▶ REQUIRED WORK:
Your response should contain every line from the data below that holds the string "vand".

▶ Collected data:
=-=-=-=-=
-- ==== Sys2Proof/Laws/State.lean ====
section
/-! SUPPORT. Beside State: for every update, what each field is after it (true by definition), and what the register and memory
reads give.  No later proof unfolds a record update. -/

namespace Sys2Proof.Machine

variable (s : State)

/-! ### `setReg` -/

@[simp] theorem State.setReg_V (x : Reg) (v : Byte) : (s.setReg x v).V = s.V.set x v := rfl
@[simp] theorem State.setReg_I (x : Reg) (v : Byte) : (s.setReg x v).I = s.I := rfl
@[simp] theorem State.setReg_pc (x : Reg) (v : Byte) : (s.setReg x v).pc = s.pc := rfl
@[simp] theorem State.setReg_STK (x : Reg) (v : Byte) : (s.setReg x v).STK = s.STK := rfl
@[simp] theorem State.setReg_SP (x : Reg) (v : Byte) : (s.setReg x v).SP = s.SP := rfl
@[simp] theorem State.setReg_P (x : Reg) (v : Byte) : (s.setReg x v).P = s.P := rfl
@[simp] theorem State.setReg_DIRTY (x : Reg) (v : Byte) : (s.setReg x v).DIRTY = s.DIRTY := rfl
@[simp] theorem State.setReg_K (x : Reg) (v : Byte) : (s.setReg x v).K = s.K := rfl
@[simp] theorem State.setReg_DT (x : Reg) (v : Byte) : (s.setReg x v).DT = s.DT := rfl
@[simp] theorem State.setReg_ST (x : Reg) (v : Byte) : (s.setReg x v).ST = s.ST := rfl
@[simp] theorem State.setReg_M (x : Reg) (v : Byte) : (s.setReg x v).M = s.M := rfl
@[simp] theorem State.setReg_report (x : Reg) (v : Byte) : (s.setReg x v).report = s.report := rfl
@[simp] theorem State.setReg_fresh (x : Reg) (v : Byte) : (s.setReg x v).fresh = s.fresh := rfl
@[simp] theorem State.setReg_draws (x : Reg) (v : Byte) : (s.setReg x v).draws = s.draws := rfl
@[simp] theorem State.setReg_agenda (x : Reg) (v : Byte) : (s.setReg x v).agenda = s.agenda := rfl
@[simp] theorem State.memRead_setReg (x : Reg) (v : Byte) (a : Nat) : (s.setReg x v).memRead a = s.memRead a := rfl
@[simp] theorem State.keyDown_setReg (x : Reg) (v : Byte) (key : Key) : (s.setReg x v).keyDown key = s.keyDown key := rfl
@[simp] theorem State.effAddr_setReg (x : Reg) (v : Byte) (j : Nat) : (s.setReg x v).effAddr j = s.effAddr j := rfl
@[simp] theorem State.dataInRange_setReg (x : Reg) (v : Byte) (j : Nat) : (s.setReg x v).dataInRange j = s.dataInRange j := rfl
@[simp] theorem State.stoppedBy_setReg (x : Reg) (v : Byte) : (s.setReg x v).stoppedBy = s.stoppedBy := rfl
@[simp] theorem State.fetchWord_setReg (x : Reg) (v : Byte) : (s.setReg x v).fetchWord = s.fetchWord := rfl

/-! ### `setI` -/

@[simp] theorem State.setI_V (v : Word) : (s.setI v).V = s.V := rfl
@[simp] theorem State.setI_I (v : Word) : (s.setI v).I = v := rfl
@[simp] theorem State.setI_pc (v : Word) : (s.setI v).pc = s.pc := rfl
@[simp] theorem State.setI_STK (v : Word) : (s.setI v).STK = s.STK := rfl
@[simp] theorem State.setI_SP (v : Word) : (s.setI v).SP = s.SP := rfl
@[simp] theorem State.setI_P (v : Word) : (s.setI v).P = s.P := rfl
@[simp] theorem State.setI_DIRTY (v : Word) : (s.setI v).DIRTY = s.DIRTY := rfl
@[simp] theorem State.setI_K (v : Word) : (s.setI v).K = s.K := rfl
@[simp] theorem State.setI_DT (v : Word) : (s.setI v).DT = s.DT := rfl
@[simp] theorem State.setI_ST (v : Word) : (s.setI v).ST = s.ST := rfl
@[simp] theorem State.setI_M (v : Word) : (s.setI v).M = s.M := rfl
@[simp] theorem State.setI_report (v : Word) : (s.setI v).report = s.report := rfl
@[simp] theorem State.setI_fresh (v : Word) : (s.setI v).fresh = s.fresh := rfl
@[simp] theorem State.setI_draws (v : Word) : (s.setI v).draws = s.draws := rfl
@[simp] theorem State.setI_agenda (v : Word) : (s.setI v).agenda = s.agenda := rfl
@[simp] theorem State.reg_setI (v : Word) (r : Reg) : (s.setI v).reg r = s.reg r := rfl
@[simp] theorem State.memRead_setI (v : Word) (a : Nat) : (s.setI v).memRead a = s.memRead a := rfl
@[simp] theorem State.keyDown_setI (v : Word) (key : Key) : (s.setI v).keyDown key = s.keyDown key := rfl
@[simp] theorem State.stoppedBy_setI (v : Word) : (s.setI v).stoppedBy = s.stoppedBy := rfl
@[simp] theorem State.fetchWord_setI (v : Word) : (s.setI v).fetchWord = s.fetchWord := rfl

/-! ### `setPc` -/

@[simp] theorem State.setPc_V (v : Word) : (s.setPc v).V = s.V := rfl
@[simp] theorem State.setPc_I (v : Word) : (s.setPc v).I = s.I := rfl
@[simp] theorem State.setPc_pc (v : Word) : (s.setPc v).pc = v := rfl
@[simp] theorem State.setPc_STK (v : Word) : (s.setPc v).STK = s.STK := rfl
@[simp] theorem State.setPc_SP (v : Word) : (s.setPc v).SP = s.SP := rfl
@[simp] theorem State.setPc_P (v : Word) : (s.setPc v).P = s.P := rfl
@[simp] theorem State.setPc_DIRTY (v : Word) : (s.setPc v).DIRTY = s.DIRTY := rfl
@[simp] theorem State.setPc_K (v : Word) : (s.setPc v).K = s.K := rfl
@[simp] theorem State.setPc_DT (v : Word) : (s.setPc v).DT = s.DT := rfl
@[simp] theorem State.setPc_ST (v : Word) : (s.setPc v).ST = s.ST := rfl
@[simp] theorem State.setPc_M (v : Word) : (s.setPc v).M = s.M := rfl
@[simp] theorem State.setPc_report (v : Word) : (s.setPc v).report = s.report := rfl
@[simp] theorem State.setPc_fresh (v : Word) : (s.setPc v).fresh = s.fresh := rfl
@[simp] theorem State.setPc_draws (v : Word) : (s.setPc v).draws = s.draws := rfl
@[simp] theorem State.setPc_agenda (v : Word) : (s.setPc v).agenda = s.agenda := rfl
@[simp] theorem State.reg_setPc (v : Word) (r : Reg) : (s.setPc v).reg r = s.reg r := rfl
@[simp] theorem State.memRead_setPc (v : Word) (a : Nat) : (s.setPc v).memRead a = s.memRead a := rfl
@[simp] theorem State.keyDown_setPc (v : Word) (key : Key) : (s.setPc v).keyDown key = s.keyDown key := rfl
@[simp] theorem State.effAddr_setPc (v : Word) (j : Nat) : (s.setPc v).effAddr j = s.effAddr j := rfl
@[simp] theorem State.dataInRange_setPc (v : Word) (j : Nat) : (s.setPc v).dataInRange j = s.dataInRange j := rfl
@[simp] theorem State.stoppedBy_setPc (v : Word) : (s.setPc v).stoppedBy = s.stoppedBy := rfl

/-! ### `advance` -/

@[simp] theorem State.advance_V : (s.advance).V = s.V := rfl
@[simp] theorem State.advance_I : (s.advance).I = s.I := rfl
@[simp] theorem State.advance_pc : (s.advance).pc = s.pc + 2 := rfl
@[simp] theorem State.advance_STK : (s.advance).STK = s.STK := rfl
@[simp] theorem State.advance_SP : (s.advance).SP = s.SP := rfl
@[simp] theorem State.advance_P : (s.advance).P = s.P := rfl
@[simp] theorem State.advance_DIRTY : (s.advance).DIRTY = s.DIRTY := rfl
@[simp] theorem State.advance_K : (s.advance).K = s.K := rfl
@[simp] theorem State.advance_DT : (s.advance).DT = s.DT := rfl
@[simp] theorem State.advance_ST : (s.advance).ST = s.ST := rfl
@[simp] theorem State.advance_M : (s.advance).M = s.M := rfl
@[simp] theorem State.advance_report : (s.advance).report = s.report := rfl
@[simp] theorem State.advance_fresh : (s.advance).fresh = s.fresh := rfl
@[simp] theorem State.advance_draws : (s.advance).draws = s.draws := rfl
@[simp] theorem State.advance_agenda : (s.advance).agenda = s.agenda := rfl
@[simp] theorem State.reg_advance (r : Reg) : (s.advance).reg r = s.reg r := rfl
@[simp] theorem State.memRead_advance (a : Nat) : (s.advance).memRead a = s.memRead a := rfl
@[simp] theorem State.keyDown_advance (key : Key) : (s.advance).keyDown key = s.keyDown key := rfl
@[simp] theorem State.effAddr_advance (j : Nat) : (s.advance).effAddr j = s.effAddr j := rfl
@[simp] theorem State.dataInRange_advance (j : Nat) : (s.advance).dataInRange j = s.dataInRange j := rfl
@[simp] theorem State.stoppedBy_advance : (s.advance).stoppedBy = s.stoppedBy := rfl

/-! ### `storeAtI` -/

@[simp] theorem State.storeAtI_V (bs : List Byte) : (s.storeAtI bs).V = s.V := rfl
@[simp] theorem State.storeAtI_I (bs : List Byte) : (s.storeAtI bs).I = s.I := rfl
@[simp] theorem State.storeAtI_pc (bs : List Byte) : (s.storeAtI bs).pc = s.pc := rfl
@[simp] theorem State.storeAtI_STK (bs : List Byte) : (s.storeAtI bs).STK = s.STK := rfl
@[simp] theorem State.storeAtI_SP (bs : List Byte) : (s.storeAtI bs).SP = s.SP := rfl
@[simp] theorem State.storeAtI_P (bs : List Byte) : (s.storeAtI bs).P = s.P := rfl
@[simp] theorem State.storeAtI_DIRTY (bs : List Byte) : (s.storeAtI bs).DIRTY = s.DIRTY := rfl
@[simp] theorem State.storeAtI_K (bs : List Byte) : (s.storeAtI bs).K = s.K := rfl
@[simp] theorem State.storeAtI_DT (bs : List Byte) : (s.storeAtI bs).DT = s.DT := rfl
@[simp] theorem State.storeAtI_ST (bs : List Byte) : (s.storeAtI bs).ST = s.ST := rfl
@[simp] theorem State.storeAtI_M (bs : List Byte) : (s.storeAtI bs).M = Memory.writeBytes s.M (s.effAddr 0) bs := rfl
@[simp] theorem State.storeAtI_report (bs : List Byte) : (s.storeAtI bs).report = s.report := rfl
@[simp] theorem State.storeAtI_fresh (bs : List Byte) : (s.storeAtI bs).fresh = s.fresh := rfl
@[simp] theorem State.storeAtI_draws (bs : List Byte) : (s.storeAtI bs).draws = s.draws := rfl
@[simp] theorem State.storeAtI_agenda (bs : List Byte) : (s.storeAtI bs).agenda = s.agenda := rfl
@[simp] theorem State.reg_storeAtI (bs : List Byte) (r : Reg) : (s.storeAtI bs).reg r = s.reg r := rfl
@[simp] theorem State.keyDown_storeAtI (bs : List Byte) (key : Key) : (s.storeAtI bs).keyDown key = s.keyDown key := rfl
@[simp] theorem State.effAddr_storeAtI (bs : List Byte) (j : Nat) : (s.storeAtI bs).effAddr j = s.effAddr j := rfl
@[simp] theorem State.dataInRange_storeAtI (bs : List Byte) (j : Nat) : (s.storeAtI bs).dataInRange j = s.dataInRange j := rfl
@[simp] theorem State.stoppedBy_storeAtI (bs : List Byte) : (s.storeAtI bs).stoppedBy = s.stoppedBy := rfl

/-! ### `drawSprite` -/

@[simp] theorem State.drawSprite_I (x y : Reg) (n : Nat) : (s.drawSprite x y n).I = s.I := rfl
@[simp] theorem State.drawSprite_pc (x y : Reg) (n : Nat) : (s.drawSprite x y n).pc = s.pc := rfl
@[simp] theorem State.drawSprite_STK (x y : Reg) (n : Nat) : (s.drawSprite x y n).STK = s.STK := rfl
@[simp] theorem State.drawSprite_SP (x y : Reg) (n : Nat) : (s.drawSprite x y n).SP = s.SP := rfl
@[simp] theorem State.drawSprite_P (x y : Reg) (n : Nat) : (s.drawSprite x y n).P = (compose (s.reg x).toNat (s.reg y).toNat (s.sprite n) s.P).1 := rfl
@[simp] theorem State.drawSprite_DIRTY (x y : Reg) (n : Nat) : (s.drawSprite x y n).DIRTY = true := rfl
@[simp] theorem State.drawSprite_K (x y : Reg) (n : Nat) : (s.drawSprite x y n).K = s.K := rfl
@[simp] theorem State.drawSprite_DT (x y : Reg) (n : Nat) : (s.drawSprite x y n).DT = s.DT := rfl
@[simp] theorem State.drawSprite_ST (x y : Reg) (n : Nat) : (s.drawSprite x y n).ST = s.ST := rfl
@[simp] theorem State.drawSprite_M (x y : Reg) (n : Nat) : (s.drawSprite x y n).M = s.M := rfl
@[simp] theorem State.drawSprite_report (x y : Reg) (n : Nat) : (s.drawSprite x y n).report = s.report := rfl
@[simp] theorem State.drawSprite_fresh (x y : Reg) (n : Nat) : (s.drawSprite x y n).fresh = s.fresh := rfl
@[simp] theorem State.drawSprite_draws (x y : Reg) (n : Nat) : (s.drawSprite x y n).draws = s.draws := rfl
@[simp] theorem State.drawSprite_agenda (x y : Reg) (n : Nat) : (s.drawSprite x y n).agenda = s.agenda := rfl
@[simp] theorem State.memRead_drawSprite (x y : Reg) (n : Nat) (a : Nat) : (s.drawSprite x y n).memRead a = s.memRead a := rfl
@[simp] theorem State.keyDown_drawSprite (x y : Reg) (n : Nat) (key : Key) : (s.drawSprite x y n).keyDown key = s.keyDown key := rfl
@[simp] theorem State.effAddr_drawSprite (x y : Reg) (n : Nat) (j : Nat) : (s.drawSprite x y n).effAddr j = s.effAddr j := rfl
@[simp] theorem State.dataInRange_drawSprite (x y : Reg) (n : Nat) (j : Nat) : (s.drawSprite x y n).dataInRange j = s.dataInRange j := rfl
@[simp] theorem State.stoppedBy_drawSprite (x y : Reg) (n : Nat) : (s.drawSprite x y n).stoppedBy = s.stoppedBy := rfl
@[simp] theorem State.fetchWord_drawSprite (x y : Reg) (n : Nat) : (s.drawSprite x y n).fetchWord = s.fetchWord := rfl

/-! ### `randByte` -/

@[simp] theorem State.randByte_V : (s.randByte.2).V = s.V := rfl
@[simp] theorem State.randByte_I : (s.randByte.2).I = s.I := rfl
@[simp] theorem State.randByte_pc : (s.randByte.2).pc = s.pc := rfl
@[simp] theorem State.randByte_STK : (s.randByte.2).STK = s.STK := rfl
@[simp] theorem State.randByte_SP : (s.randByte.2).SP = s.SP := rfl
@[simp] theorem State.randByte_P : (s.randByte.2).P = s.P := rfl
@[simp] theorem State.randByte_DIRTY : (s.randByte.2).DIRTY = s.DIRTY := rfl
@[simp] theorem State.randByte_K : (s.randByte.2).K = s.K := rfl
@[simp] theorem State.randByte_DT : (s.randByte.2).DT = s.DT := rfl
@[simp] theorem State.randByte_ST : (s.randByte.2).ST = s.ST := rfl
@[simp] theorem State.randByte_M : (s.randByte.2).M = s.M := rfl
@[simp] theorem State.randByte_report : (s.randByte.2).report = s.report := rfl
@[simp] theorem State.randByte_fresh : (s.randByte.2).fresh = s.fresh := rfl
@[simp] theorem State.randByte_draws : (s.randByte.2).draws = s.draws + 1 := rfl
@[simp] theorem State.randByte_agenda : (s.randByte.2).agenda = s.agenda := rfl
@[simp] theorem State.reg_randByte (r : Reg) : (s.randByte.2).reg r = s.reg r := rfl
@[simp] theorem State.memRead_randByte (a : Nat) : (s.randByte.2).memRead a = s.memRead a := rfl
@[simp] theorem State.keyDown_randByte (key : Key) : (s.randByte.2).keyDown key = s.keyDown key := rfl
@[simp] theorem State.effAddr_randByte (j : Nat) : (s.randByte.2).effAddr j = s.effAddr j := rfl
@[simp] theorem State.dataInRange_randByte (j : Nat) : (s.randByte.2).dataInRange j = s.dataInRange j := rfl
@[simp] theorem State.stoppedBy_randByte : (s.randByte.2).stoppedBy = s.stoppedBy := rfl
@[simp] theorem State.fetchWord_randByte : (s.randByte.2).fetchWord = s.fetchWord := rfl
=-=-=-=-=
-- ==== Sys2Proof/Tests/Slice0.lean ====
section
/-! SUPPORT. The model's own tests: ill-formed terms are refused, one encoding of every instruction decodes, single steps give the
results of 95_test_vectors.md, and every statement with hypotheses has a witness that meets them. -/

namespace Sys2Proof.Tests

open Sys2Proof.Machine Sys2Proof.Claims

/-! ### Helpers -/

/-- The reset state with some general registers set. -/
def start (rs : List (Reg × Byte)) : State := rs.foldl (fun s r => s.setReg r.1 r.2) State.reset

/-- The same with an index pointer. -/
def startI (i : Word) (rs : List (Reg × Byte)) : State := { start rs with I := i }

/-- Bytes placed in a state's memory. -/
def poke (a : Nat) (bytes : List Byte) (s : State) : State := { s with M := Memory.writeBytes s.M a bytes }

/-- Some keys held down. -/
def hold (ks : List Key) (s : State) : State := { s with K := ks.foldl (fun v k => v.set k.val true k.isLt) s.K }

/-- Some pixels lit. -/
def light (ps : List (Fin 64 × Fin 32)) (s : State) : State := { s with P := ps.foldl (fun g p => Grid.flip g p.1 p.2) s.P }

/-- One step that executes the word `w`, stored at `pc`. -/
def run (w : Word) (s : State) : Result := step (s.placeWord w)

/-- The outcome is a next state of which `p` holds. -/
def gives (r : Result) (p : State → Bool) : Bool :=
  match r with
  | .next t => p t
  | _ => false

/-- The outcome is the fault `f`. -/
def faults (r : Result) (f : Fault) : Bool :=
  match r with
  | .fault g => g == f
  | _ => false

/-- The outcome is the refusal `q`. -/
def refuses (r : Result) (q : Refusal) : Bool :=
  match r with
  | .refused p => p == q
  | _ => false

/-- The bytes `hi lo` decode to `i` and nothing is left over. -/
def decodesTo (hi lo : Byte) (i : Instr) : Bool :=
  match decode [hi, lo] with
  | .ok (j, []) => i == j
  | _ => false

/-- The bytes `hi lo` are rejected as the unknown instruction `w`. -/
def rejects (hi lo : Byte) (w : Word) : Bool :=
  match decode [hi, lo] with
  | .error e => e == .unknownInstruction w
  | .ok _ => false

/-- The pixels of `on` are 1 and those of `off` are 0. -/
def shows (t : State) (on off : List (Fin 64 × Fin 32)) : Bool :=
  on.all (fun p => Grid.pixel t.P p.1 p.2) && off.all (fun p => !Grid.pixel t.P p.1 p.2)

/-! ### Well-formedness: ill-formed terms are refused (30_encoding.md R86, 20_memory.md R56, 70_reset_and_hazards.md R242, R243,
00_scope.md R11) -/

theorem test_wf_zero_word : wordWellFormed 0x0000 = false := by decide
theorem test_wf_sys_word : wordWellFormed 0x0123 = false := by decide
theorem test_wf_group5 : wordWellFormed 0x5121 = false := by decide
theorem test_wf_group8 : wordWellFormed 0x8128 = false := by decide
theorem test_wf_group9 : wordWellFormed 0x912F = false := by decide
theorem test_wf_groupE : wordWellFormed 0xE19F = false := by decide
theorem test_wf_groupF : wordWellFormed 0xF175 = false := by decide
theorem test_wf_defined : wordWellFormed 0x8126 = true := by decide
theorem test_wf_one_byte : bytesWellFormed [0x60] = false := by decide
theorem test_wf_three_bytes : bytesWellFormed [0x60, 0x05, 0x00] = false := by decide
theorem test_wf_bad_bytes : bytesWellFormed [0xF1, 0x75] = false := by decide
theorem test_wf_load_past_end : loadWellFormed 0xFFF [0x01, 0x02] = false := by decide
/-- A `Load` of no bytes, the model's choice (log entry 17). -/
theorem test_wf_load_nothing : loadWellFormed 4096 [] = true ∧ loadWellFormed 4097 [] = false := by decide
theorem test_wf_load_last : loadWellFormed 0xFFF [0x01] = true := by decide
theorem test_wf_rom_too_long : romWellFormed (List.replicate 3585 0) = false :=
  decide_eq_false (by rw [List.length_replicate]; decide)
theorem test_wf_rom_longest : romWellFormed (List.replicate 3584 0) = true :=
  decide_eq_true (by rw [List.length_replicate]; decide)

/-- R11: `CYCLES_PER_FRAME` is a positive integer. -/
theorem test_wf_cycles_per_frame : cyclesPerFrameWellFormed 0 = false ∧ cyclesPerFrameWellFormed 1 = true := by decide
=-=-=-=-=
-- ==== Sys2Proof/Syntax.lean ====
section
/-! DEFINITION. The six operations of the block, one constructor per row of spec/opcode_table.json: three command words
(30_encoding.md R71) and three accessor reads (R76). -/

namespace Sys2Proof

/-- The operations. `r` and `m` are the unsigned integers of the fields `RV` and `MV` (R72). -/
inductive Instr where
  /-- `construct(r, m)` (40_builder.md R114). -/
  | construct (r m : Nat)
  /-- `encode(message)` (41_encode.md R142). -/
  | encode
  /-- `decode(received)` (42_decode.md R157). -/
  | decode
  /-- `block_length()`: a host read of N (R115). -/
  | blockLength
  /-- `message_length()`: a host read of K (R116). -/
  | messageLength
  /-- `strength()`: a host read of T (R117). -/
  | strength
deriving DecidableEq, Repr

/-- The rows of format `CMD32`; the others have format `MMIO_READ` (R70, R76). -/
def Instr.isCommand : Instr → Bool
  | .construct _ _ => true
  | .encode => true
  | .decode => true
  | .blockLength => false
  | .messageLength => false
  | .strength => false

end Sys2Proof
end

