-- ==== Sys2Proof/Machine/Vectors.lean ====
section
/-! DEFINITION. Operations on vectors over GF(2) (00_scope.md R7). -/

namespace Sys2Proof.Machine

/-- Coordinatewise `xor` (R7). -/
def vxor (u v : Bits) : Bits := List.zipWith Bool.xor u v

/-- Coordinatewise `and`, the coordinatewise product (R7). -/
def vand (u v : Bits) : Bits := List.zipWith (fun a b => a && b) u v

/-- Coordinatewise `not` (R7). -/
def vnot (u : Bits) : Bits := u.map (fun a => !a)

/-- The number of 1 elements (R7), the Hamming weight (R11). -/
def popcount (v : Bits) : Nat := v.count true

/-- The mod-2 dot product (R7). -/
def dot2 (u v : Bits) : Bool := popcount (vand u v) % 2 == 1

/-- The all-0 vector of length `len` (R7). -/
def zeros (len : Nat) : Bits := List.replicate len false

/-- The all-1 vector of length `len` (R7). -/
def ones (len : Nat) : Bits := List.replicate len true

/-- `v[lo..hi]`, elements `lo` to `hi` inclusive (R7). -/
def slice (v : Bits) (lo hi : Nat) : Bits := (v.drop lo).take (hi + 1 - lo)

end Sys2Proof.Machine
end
=-=-=-=-=
▶ YOUR SOLUTION:
def vand (u v : Bits) : Bits := List.zipWith (fun a b => a && b) u v
def dot2 (u v : Bits) : Bool := popcount (vand u v) % 2 == 1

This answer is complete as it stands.